Accelerators Build Strategic Partnerships
Financial institutions are scouting for partners that could produce the next innovation to transform their business.
One way some companies are doing that is to establish business accelerators and incubators for budding FinTech firms, offering expertise, mentorship and sometimes capital to jumpstart small businesses in the field. Though not originally the province of financial institutions, business accelerators and incubators have become a way to build strategic partnerships with future vendors and partners. As the demand for digital financial services increases, financial service companies need to position themselves on the leading edge of financial technology.
Jumping into the fray are multinational commercial banks like Wells Fargo and Barclays, digital financial suppliers like Yodlee and independent community banks like members of the ICBA. The Bank of England became the first central bank to establish an incubator program to harness FinTech innovations for its entire national banking system.
The coronavirus pandemic has intensified the need for digital financial solutions as branches close and financial services shift almost exclusively online.

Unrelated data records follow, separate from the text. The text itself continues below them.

theorem announce_within {fs : List Field} {b : State} {s1 a2 a3 a4}
    (m3 : .host ∈ fs) (m4 : .parts ∈ fs) (m6 : .fab ∈ fs) (m9 : .pew ∈ fs)
    (h1 : Within fs b s1) : Within fs b (announce s1 a2 a3 a4) := by
  unfold announce
  repeat' (first
    | with_reducible intro _ | with_reducible assumption | with_reducible apply ite_within
    | with_reducible apply sendNotice_within | with_reducible apply modSeg_within | with_reducible apply failChain_within
    | split | dsimp only)

theorem sendSegment_within {fs : List Field} {b : State} {s1 a2 a3 a4}
    (m3 : .host ∈ fs) (m4 : .parts ∈ fs) (m6 : .fab ∈ fs) (m9 : .pew ∈ fs) (m11 : .mem ∈ fs)
    (h1 : Within fs b s1) : Within fs b (sendSegment s1 a2 a3 a4) := by
  unfold sendSegment
  repeat' (first
    | with_reducible intro _ | with_reducible assumption | with_reducible apply ite_within
    | with_reducible apply peerWriteAll_within | with_reducible apply segTouch_within | with_reducible apply modSeg_within
    | with_reducible apply failChain_within | split | dsimp only)

theorem pumpChain_within {fs : List Field} {b : State} {a1 a2 a3 s4}
    (m3 : .host ∈ fs) (m4 : .parts ∈ fs) (m6 : .fab ∈ fs) (m9 : .pew ∈ fs) (m11 : .mem ∈ fs)
    (h4 : Within fs b s4) : Within fs b (pumpChain a1 a2 a3 s4) := by
  induction a3 generalizing a1 a2 s4 with
  | zero =>
    unfold pumpChain
    repeat' (first
    | with_reducible intro _ | with_reducible assumption | with_reducible apply ite_within
    | with_reducible apply sendSegment_within | split | dsimp only)
  | succ n ih =>
    unfold pumpChain
    repeat' (first
    | with_reducible intro _ | with_reducible assumption | with_reducible apply ih | with_reducible apply ite_within
    | with_reducible apply sendSegment_within | split | dsimp only)

theorem pumped_within {fs : List Field} {b : State} {s1 a2 a3}
    (m3 : .host ∈ fs) (m4 : .parts ∈ fs) (m6 : .fab ∈ fs) (m9 : .pew ∈ fs) (m11 : .mem ∈ fs)
    (h1 : Within fs b s1) : Within fs b (pumped s1 a2 a3) := by
  unfold pumped
  repeat' (first
    | with_reducible intro _ | with_reducible assumption | with_reducible apply finishChain_within
    | with_reducible apply pumpChain_within | split | dsimp only)

theorem readSource_within {fs : List Field} {b : State} {s1 a2 a3}
    (m3 : .host ∈ fs) (m4 : .parts ∈ fs) (m6 : .fab ∈ fs) (m9 : .pew ∈ fs)
    (h1 : Within fs b s1) : Within fs b (readSource s1 a2 a3) := by
  unfold readSource
  repeat' (first
    | with_reducible intro _ | with_reducible assumption | with_reducible apply ite_within
    | with_reducible apply startRead_within | with_reducible apply failChain_within | with_reducible apply dropRead_within
    | split | dsimp only)

theorem sourceRead_within {fs : List Field} {b : State} {s1 a2 a3 a4}
    (m3 : .host ∈ fs) (m4 : .parts ∈ fs) (m6 : .fab ∈ fs) (m9 : .pew ∈ fs) (m11 : .mem ∈ fs)
    (h1 : Within fs b s1) : Within fs b (sourceRead s1 a2 a3 a4) := by
  unfold sourceRead
  repeat' (first
    | with_reducible intro _ | with_reducible assumption | with_reducible apply readSource_within
    | with_reducible apply pumped_within | with_reducible apply modSeg_within | with_reducible apply memPut_within | split
    | dsimp only)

Financial institutions are already scrambling to find and implement new digital strategies that provide an edge over competitors. Accelerator and incubator programs can help cultivate the businesses focused on providing those business solutions.
Many of the institutions creating accelerators already have expertise and experience in building, growing and capitalizing startups and can connect emerging companies with mentoring opportunities to guide their progress. Each of the accelerator programs offers its own unique set of features, including close relationships with industry investors, all-virtual programming and a gathering with tech innovators in Silicon Valley.
These accelerators and incubators are more critical to the development of FinTech startups than ever. CB Insights reports that investment in FinTech plummeted 45% in Q1 2020 with the onset of the Covid pandemic. The newsletter predicts the extinction of young FinTech companies serving sectors most exposed to the virus, like travel, tourism, hospitality, and restaurants, particularly those startups not capitalized to withstand an unprecedented downturn.
The venture capital company Y Combinator kicked off the wave of FinTech investors in 2005 with its biannual three-month startup bootcamp for early-stage outfits. Y Combinator seeds each participant with $125,000 and connects them with investors at its Demo Day, when the founders pitch their products and services. Y Combinator’s narrow focus on first-phase investment and growth sets it apart from the other FinTech supporters here.
Takeaway: Marketers should keep a pulse on not only big-name accelerators, like Y Combinator, but also the smaller, FinTech-focused incubators. These startups are often in need of marketing support early on, as much of the training they receive is on running the business, not getting the word out.
Community Banks Covet Cutting-Edge Technologies
Independent Community Bankers of America (ICBA) believes that “with a wide range of FinTech education, partnerships and vetted solutions, community banks have the resources” required to develop “the high-tech, high-touch edge that will help them thrive in their marketplace.”
ICBA’s ThinkTech program accelerated eight successful FinTech companies whose products and services are “specifically tailored for community banks.” One company spawned by the accelerator employs AI/machine learning to improve consumers’ debit and credit dispute experiences. Another helps community banks build more robust customer relationships through cash-back merchant-funded offers.
Working with The Venture Center, a connector between technology and entrepreneurs, ThinkTech exposes FinTech founders to bankers, bank regulators and representatives of core processing companies to tackle issues that will inevitably come up as their businesses mature.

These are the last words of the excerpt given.